Can I use structured output with vision models?
Yes. OpenAI's gpt-4o with Structured Outputs supports image inputs alongside schema enforcement. Pass the image in the content array as a image_url block, then specify response_format as usual. This works well for extracting data from receipts, forms, screenshots, and diagrams. Claude's vision models support tool use, so the tool-as-schema pattern works with image inputs on Anthropic's API too.
How do I handle schemas that vary based on input?

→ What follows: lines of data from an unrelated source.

-- ==== Sys2Proof/Machine/Moves.lean ====
section
/-! DEFINITION. Moves.lean: moves, predicates, random draws and identity, class 0x1C0 (R180 to R185). -/

namespace Sys2Proof.Machine

/-- An item of class 0x1C0: issue class LANE, integer latency, no unit of its own. -/
def mvItem (h : Hdr) (srcs dsts : List Opnd) : Item :=
  { hdr := h, cls := .lane, lat := some 4, srcs := srcs, dsts := dsts }

/-- MOV (R181). -/
def execMov (h : Hdr) (_ : Ty) (d a : Opnd) (s : State) : Out :=
  runPure (mvItem h [a] [d]) d (fun xs => src xs 0) s
/-- MOVI (R181). -/
def execMovi (h : Hdr) (d : Opnd) (imm : BitVec 18) (s : State) : Out :=
  runPure (mvItem h [] [d]) d (fun _ => BitVec.signExtend 64 imm) s
/-- MOVL (R181). -/
def execMovl (h : Hdr) (d : Opnd) (imm : Word) (s : State) : Out :=
  runPure (mvItem h [] [d]) d (fun _ => imm) s
/-- SEL (R181). -/
def execSel (h : Hdr) (ps : PSrc) (d a b : Opnd) (s : State) : Out :=
  let it := mvItem h [a, b] [d]
  runItem it (laneBody it d 1 fun g l xs => (if predHolds g ps l then src xs 0 else src xs 1, 0)) s

/-- The operation of PLOP. -/
def plOp : PlOp → Bool → Bool → Bool
  | .and, a, b => a && b
  | .or, a, b => a || b
  | .xor, a, b => a != b

/-- PLOP (R182). -/
def execPlop (h : Hdr) (op : PlOp) (pd : Fin 8) (pa pb : PSrc) (s : State) : Out :=
  let it := mvItem h [] []
  runItem it (predBody it pd fun g l _ => (plOp op (predHolds g pa l) (predHolds g pb l), 0)) s

/-- p0 to p6 in bits 0 to 6, and p7 in bit 7. -/
def predWord (t : Thread) : Word := (t.p.setWidth 64) ||| 0x80

/-- PGET (R183). -/
def execPget (h : Hdr) (d : Opnd) (s : State) : Out :=
  let it := mvItem h [] [d]
  runItem it (laneBody it d 1 fun g l _ => (predWord (g.thread l), 0)) s

/-- PPUT: the predicates that MSK names take their bits of A (R183). -/
def execPput (h : Hdr) (msk : BitVec 7) (a : Opnd) (s : State) : Out :=
  let it := mvItem h [a] []
  runItem it (fun i ex s =>
    let ws := (lanesOf (grpAt s i.gid).width ex).flatMap fun l =>
      let x := readOpnd s i.gid l a
      ((List.range 7).filter fun p => hasBit msk p).map fun p =>
        (⟨l, .p l p, if hasBit x p then 1 else 0⟩ : RegWrite)
    .done { writes := ws } (consumeAll s i.gid it)) s

/-- The draw of a thread (R184). -/
def randWord (key gtid draw : Word) : Word :=
  mix (key ^^^ (gtid * 0x9E3779B97F4A7C15#64) ^^^ (draw * 0xD1B54A32D192ED03#64))

/-- The draw at a type: the bits, or an exact fraction in [0, 1). -/
def randValue (ty : Ty) (z : Word) : Word :=
  match ty with
  | .f64 => BitVec.ofNat 64 (Fmt.f64.roundFin .inf .rne false (z.toNat / 2 ^ 11) (-53)).1
  | .f32 => BitVec.ofNat 64 (Fmt.f32.roundFin .inf .rne false (z.toNat / 2 ^ 40) (-24)).1
  | _ => z

/-- RAND draws in each executing lane, and in no other (R184). -/
def execRand (h : Hdr) (ty : Ty) (d : Opnd) (s : State) : Out :=
  let it := mvItem h [] [d]
  runItem it (fun i ex s =>
    let g := grpAt s i.gid
    let key := BitVec.ofNat 64 (launchOf s i.gid).key
    let vals := (lanesOf g.width ex).map fun l =>
      (l, randValue ty (randWord key (g.thread l).gtid (g.thread l).draw))
    let s := modGrp s i.gid fun g => g.modLanes ex fun _ t => { t with draw := t.draw + 1 }
    let s := pushDest s i.gid ex d vals
    .done { writes := destWrites d vals } s) s

/-- The value of GETID (R185). -/
def idValue (s : State) (gid l : Nat) (sel : IdSel) : Nat :=
  let g := grpAt s gid
  let t := teamOf s gid
  let r := launchOf s gid
  match sel with
  | .lane => l
  | .group => g.gidx
  | .teamx => t.index % r.teamx
  | .teamy => t.index / r.teamx % r.teamy
  | .teamz => t.index / r.teamx / r.teamy
  | .team => t.index
  | .gtid => (g.thread l).gtid.toNat
  | .width => g.width
  | .ngroup => r.ngroup
  | .nteam => r.nteams
  | .core => g.core - (partOf s gid).first * Config.coresPerCluster
  | .quarter => g.quarter

/-- GETID (R185). -/
def execGetid (h : Hdr) (sel : IdSel) (d : Opnd) (s : State) : Out :=
  let it := mvItem h [] [d]
  runItem it (fun i ex s =>
    let vals := (lanesOf (grpAt s i.gid).width ex).map fun l =>
      (l, BitVec.ofNat 64 (idValue s i.gid l sel))
    let s := pushDest s i.gid ex d vals
    .done { writes := destWrites d vals } s) s

end Sys2Proof.Machine
end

Use a discriminated union pattern. Define a base schema with a type field, then define per-type schemas. With Pydantic, Annotated[Union[TypeA, TypeB], Field(discriminator="type")] generates the right JSON Schema. With OpenAI Structured Outputs, pass the discriminated union schema. The model reads the schema, infers which variant applies from the input, and populates the right fields. Avoid asking the model to infer the type internally — explicit discriminator fields produce far more reliable results.
Is tool use for structured output "cheating"?
No — it is the intended design. Anthropic's documentation explicitly recommends using tool use for structured output extraction, even when you have no actual tool to call. The model treats tool arguments as a strongly-typed output channel, which is exactly what you want. The distinction between "real" tool calls and "fake" schema-extraction tool calls is invisible to the model and irrelevant to reliability.